▶ **Problem statement**
Write out the line that has "match Map.find x.pages" in it, along with each line that comes after it until the listing ends, and add nothing.

______

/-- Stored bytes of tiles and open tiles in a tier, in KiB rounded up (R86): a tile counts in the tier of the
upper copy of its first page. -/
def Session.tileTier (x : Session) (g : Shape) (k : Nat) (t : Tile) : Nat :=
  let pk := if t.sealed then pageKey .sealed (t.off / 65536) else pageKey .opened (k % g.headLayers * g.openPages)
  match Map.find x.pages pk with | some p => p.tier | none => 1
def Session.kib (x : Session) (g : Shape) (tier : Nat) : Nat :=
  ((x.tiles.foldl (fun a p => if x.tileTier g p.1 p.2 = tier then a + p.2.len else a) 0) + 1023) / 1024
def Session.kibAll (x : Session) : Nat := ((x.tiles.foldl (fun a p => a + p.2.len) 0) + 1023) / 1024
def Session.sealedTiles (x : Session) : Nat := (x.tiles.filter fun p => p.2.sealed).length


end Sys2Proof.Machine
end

______

▶ **Solution for this task**
  match Map.find x.pages pk with | some p => p.tier | none => 1
def Session.kib (x : Session) (g : Shape) (tier : Nat) : Nat :=
  ((x.tiles.foldl (fun a p => if x.tileTier g p.1 p.2 = tier then a + p.2.len else a) 0) + 1023) / 1024
def Session.kibAll (x : Session) : Nat := ((x.tiles.foldl (fun a p => a + p.2.len) 0) + 1023) / 1024
def Session.sealedTiles (x : Session) : Nat := (x.tiles.filter fun p => p.2.sealed).length


end Sys2Proof.Machine
end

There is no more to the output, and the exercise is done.